(Task objective)
Among the records below, find the lines with the word "host" and copy them.

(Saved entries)
#####

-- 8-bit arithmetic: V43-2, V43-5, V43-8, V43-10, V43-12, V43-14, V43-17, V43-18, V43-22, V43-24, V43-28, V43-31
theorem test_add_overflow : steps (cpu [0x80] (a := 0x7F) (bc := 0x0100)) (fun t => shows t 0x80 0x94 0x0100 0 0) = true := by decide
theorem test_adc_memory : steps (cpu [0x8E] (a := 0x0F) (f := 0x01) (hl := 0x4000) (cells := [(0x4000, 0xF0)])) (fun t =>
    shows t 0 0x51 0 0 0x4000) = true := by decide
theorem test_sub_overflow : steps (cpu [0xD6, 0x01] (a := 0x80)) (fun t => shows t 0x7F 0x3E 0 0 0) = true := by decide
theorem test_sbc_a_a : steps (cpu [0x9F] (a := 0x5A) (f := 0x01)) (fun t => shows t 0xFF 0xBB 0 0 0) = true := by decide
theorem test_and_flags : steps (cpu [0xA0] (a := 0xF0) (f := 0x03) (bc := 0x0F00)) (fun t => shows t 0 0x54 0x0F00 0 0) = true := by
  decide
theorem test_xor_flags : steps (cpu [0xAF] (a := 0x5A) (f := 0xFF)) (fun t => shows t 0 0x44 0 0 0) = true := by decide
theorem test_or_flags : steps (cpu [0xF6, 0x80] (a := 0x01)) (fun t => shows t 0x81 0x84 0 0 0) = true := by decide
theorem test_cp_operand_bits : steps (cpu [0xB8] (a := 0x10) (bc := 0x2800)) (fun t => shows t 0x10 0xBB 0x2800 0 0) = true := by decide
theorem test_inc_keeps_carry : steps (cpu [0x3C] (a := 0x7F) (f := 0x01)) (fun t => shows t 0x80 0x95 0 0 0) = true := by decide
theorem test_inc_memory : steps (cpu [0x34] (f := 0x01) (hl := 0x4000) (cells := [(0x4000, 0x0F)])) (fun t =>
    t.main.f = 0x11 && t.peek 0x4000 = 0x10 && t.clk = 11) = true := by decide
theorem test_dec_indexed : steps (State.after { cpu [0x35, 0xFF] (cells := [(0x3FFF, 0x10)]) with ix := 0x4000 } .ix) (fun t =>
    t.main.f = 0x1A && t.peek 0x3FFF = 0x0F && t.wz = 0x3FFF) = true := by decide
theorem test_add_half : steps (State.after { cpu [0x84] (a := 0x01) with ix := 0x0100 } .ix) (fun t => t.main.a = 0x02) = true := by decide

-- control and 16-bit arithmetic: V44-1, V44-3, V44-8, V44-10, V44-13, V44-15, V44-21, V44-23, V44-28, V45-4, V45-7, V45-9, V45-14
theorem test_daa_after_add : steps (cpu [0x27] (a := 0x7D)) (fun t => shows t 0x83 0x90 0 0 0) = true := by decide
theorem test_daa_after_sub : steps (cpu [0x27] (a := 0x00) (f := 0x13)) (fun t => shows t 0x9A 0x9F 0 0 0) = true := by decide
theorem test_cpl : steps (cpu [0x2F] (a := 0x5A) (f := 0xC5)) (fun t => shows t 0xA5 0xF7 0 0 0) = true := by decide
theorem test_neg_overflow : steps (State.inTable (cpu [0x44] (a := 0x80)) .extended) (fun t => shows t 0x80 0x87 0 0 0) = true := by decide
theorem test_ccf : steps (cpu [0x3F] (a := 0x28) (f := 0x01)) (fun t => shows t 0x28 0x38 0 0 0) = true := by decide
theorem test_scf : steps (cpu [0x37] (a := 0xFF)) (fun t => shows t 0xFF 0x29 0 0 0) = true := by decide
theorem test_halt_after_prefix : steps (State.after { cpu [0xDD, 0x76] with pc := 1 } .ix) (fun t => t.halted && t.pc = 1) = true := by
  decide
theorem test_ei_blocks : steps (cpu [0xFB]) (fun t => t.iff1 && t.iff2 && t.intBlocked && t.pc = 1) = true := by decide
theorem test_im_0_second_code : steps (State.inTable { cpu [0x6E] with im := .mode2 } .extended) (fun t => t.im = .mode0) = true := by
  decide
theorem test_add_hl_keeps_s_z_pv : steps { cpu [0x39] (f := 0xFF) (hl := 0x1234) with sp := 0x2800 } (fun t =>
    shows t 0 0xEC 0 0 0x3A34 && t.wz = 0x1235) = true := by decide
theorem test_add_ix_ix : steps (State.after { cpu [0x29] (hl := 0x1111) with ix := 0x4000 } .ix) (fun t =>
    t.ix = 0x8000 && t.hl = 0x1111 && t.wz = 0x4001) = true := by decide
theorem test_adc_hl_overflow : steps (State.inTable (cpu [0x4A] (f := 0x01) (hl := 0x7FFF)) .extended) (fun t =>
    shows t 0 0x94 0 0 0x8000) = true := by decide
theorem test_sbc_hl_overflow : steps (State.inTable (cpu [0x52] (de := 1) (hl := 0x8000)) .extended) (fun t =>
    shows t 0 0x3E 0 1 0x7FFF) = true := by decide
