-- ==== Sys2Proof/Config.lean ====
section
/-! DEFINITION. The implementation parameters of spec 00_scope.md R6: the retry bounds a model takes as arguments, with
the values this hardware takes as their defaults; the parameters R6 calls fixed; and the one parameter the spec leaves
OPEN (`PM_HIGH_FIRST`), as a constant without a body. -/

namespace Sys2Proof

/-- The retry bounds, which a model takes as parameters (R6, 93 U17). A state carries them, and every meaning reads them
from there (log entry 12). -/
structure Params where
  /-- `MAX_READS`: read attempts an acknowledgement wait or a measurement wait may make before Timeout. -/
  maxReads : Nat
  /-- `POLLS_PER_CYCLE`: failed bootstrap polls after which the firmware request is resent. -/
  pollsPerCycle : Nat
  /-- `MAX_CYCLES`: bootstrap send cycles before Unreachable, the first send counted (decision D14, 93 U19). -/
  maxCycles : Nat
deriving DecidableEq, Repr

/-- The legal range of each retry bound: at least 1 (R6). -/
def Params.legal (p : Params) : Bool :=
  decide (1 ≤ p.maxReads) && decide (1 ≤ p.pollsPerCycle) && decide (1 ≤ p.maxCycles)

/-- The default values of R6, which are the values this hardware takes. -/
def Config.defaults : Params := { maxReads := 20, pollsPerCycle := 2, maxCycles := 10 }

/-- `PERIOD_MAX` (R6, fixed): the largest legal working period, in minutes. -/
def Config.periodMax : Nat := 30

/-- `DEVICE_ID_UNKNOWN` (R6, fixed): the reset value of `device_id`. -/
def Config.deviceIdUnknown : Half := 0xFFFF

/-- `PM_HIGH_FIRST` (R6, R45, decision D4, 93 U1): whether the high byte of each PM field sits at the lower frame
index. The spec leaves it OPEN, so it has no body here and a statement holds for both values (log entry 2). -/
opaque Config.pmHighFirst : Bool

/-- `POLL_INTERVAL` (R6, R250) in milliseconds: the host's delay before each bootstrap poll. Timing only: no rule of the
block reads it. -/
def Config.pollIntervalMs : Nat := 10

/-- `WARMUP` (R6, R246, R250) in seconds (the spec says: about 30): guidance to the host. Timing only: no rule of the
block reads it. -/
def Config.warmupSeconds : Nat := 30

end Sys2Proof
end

#####

(Output for this exercise)
/-- `POLL_INTERVAL` (R6, R250) in milliseconds: the host's delay before each bootstrap poll. Timing only: no rule of the
/-- `WARMUP` (R6, R246, R250) in seconds (the spec says: about 30): guidance to the host. Timing only: no rule of the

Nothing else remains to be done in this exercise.